COVID vs Economy Part I

Myths & Analytical Shortcomings

Aug 31st, 2020

Foremost, a disclosure of my experience and the inherited bias when discussing epidemiological topics:  though neither an MD nor an MPH, my Princeton thesis studied the AIDS pandemic in Tanzania.  A 137-page analysis, it chronicled the disparity between normative treatment policies and the actual patient-level results in various hospitals.  It involved two summers of field research in Dar Es Salaam, where I witnessed the intimate and widespread destruction of human life by multiple diseases.  With levels of poverty, comorbidity, and medical resource shortages unseen by the developed world in generations, my exposure to pandemics has been colored by the most unforgiving realities of biological ruthlessness.  It is a perspective forged in the crucible of humanity’s most dire struggles against its deadliest diseases; an attitude stripped of its privileged first-world veneer; and an epistemic position derived from witnessing a wider range of human suffering than most Americans will ever know is possible. 

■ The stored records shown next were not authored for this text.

/-- R384: no step but the engine's own changes the session of an accelerator PE, and outside CHECK and FLAGS, or while a
switch is pending, no step but the engine's own changes the accelerator's context, and the accelerator's stores into its
context and into its extra state, also as an access that overlaps others, or a part of one, change nothing at all. -/
def Obligations.ContextIsFrozenDuringASwitch : Prop :=
  ∀ s t : State, step s = .next t →
    ∀ (p : Nat) (pe pe' : Pe) (c : Session),
      s.pes[p]? = some pe → t.pes[p]? = some pe' → pe.session = some c →
      let frozen : Prop := (c.state ≠ .check ∧ c.state ≠ .flags) ∨ c.ctxSwPending = true
      (stepsCtxSwitch p (nextEvent s) = false → pe'.session = some c ∧ (frozen → pe'.ctx = pe.ctx)) ∧
      (frozen → Memory.wf pe.mem → ∀ (off : Nat) (bytes : List Byte),
        nextEvent s = .accelContext p off bytes ∨ nextEvent s = .accelExtra p off bytes ∨
          (∃ order, nextEvent s = .race p (.accelExtra off bytes) order) ∨
          (∃ addrs, nextEvent s = .accessPart p (.accelExtra off bytes) addrs) →
        t = takeEvent s)

/-- R381, R384, R74, R383: the stores of the environment take effect. While it may run, the accelerator's store into its
context replaces exactly those bytes of the context, and its store into its extra state, at `BUFFER_ADDR + CTX_SIZE`, exactly
those bytes of local memory; so does the core's store at any time, and the scheduler's write replaces the flag word, on a PE
without a context-switch engine too, which is the model's choice (log 32). A store that does not lie in its space is passed
over, the model's choice (log 25). -/
def Obligations.StoresOfTheEnvironmentTakeEffect : Prop :=
  ∀ (s : State) (p : Nat) (pe : Pe) (bytes : List Byte), Memory.wf pe.mem → Memory.wf pe.ctx →
    let written (old new : Memory) (a : Nat) (bs : List Byte) : Prop :=
      ∀ x, readByte new x = if a ≤ x ∧ x < a + bs.length then bs.getD (x - a) 0#8 else readByte old x
    let goes (pe' : Pe) : Prop := step s = .next (commit (takeEvent s) p { pe := pe' })
    (∀ addr : Word, nextAt s (.coreStore p addr bytes) p pe →
      (addr.toNat + bytes.length ≤ pe.cfg.memSize →
        ∃ m, written pe.mem m addr.toNat bytes ∧ goes { pe with mem := m }) ∧
      (bytes ≠ [] → pe.cfg.memSize < addr.toNat + bytes.length → step s = .next (takeEvent s))) ∧
    (∀ v : Word, nextAt s (.schedulerWrite p v) p pe →
      (pe.cfg.rctmuxFlags.toNat + 8 ≤ pe.cfg.memSize →
        ∃ m, written pe.mem m pe.cfg.rctmuxFlags.toNat (toLE 8 v.toNat) ∧ goes { pe with mem := m }) ∧
      (pe.cfg.memSize < pe.cfg.rctmuxFlags.toNat + 8 → step s = .next (takeEvent s))) ∧
    ∀ (c : Session) (off : Nat), pe.session = some c → c.state = .check ∨ c.state = .flags → c.ctxSwPending = false →
      (nextAt s (.accelContext p off bytes) p pe →
        (off + bytes.length ≤ c.contextSize.toNat →
          ∃ ctx, written pe.ctx ctx off bytes ∧ goes { pe with ctx := ctx }) ∧
        (c.contextSize.toNat < off + bytes.length → step s = .next (takeEvent s))) ∧
      (nextAt s (.accelExtra p off bytes) p pe →
        ∀ a, a = (pe.cfg.bufferAddr + c.contextSize + BitVec.ofNat 64 off).toNat →
          (off + bytes.length ≤ pe.accelStateSize.toNat → a + bytes.length ≤ pe.cfg.memSize →
            ∃ m, written pe.mem m a bytes ∧ goes { pe with mem := m }) ∧
          (pe.accelStateSize.toNat < off + bytes.length ∨ (bytes ≠ [] ∧ pe.cfg.memSize < a + bytes.length) →
            step s = .next (takeEvent s)))

/-- R525, R507, R510, R511: a step changes no PE but the one its event concerns, and reaches another PE only by what it
hands to the transport. It emits at most one pulse, report or answer, of that PE. A receive error and a command error never
come in one step: where the receive error record of STATUS changes, COMMAND and the result of the command do not. -/
def Obligations.StepsAreLocal : Prop :=
  ∀ s t : State, step s = .next t →
    (∀ p, ¬ concerns s (nextEvent s) p → t.pes[p]? = s.pes[p]?) ∧
    t.outputs.length ≤ 1 ∧ (∀ o ∈ t.outputs, ∃ p, concerns s (nextEvent s) p ∧ outputPe o = peId p) ∧
    ∀ (p : Nat) (pe pe' : Pe) (k : Nat), s.pes[p]? = some pe → t.pes[p]? = some pe' → k = 2 ∨ (8 ≤ k ∧ k < 24) →
      pe'.status.getLsbD k ≠ pe.status.getLsbD k → pe'.command = pe.command ∧ pe'.result = pe.result

/-- R86, R99, R384: accesses of different agents to one local memory may overlap, for as long as they last: a local read or
write of a chunk, a served packet, the store of a MESSAGE, the read of REPLY, a step of the context-switch engine, a store of
the core, of the scheduler or of the accelerator. A part of an access stores, of the bytes that its step would store, those
that it is given and has not stored before, and changes nothing else; from then on, or from a part that stores nothing, the
access is in progress until its own agent's next one: every other agent's part or step in between overlaps it, and the memory
before each is kept. Its step is its agent's own step on a memory in which each byte of `order` is as before one of those, but
for the bytes that it has stored before. An access that may not overlap, as one to exactly the flag word, has no part. What an
access has stored it performs: it stays in progress, and its step keeps storing those bytes, until that step, over every
event but the step of another access that has to be performed before it. That overlaps are written so is the model's choice
(log 10). -/
def Obligations.EveryAccessMayRace : Prop :=
  (∀ s t : State, step s = .next t → eventAccess s (nextEvent s) = none → t.accesses = s.accesses) ∧
  (∀ (s : State) (p : Nat) (pe : Pe) (r : Racer) (agent : Agent),
    s.pes[p]? = some pe → Memory.wf pe.mem → racerAgent s p r = some agent →
    let may : Prop :=
      flagAccess pe r = false ∧ (r = .engine → pe.phase = .execPending) ∧ (r = .transfer → chunkMayRead pe = true) ∧
      (r = .ctxSwitch → ∃ c, pe.session = some c ∧ c.state.isLocal = true) ∧
      ∀ off bytes, r = .accelExtra off bytes → ∃ c, pe.session = some c ∧ accelMayRun c = true
    let mine : OpenAccess := underWay s.accesses p agent r
    let alone (found : Memory) : Host.Outcome State Fault Refusal :=
      step { s with agenda := [racerEvent s p r], accesses := [], pes := s.pes.set p { pe with mem := found } }
    let stores (a : Nat) (b : Byte) : Prop :=
      storesTo p r s a = true ∧ ∃ t, alone pe.mem = .next t ∧ b = readByte (memoryAt t p) a
    let overlapped (l : List OpenAccess) : Prop :=
      ∀ o ∈ s.accesses,
        (o.pe ≠ p → o ∈ l) ∧ (o.pe = p → o.agent ≠ agent → { o with moments := o.moments ++ [pe.mem] } ∈ l)
    let ended (l : List OpenAccess) : Prop := overlapped l ∧ ∀ o ∈ l, o.pe = p → o.agent ≠ agent
    (∀ (order : List (Nat × Nat)) (t : State), eventRacer s (nextEvent s) = some (p, r, order) → step s = .next t →
      ended t.accesses) ∧
    (∀ bytes : List Nat, nextEvent s = .accessPart p r bytes →
      (¬ may → step s = .next (takeEvent s) ∧ (takeEvent s).accesses = s.accesses) ∧
      (may →
        ∃ (m : Memory) (now : List Nat) (l : List OpenAccess),
          (∀ a, a ∈ now ↔ a ∈ bytes ∧ a < pe.cfg.memSize ∧ a ∉ mine.stored ∧ ∃ b, stores a b) ∧
          (∀ a, (a ∉ now → readByte m a = readByte pe.mem a) ∧ (a ∈ now → stores a (readByte m a))) ∧
          overlapped l ∧ { mine with stored := mine.stored ++ now } ∈ l ∧
          step s = .next { takeEvent s with pes := s.pes.set p { pe with mem := m }, accesses := l })) ∧
    ∀ order : List (Nat × Nat), nextEvent s = .race p r order →
      let ends (followed : List (Nat × Nat)) : Prop :=
        ∃ found : Memory, Memory.wf found ∧
          (∀ a k m, followed.lookup a = some k → mine.moments[k]? = some m → readByte found a = readByte m a) ∧
          (∀ a, followed.lookup a = none → readByte found a = readByte pe.mem a) ∧
          ∀ (t : State) (pe' : Pe), alone found = .next t → t.pes[p]? = some pe' →
            ∃ (m : Memory) (l : List OpenAccess),
              (∀ a, (a ∈ mine.stored ∧ a < pe.cfg.memSize) ∨ storesTo p r s a = false →
                readByte m a = readByte pe.mem a) ∧
              (∀ a, ¬ (a ∈ mine.stored ∧ a < pe.cfg.memSize) → storesTo p r s a = true → stores a (readByte m a)) ∧
              ended l ∧
              step s =
                .next { t with
                  pes := t.pes.set p { pe' with mem := m }, agenda := (takeEvent s).agenda, turn := (takeEvent s).turn
                  accesses := l }
      (may → (∀ x ∈ order, x.1 < pe.cfg.memSize ∧ x.2 < mine.moments.length) → ends order) ∧ (¬ may → ends [])) ∧
  ∀ s t : State, step s = .next t → (∀ pe ∈ s.pes, Memory.wf pe.mem) →
    (∀ o ∈ s.accesses, ∀ o' ∈ s.accesses, o.pe = o'.pe → o.agent = o'.agent → o = o') →
    ∀ o ∈ s.accesses, o.stored ≠ [] → racerAgent s o.pe o.access = some o.agent →
      (∃ order, nextEvent s = .race o.pe o.access order) ∨
      ((∃ o' ∈ t.accesses, o'.pe = o.pe ∧ o'.agent = o.agent ∧ o'.access = o.access ∧ ∀ a ∈ o.stored, a ∈ o'.stored) ∧
        ((racerAgent t o.pe o.access = some o.agent ∧
            ∀ a ∈ o.stored, plannedByte o.pe o.access t a = plannedByte o.pe o.access s a) ∨
          ∃ o' ∈ s.accesses, o' ≠ o ∧ o'.stored ≠ [] ∧ nextEvent s = .race o'.pe o'.access []))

Therefore, my outlook regarding the current SARS-CoV-2 (aka: novel coronavirus/COVID-19) is one marked by increased sensitivity to the power of pandemics.  And yet perhaps a simultaneously more sensitive and more cosmopolitan perspective is exactly what is needed during this time of crisis.  Maybe the nuance provided by a less provincial mindset is precisely what can shed new light on America’s strained and tragic response to the disease. 

To start with the most sobering fact:  America has a mere 4% of the world’s population, but boasts more than 20% of its COVID deaths.  Alarmingly, the American death count exceeds the next nearest country by an astounding 53%.  Even more tragic is the fact that this has all occurred in spite of America’s vaunted status as the country with the world’s largest GDP, the most medical device patents, the largest pharmaceutical market, and indeed the highest expenditure on medical care of any country in the world.  Something fundamentally doesn’t add up. 

Explanatory models for this colossal mismatch between medical potential (i.e. - the ability to stop a pandemic) and medical outcome (i.e. – the grim reality of leading the world in COVID deaths) are as numerous as they are tragic.  They include: widespread policy failures, inadequate medical insurance/medical access, systemic racial disparities, an increasingly obese population, among others.  It is a multifaceted miscarriage of humanity.   

Popular COVID Myths

As plenty has already been written on the aforementioned explanatory models, this analysis focuses on one phenomenon:  the myths perpetuated by a society.  Myths exist as a subset of culture, and where culture is defined as the shared set of values among a given population.  Myths are perpetuated by their repetition, particularly by those in authoritative positions and on high-transmissibility platforms like social media.  And unfortunately, the myths surrounding COVID have had a devastating effect on both the physical, psychological, and economic health of America.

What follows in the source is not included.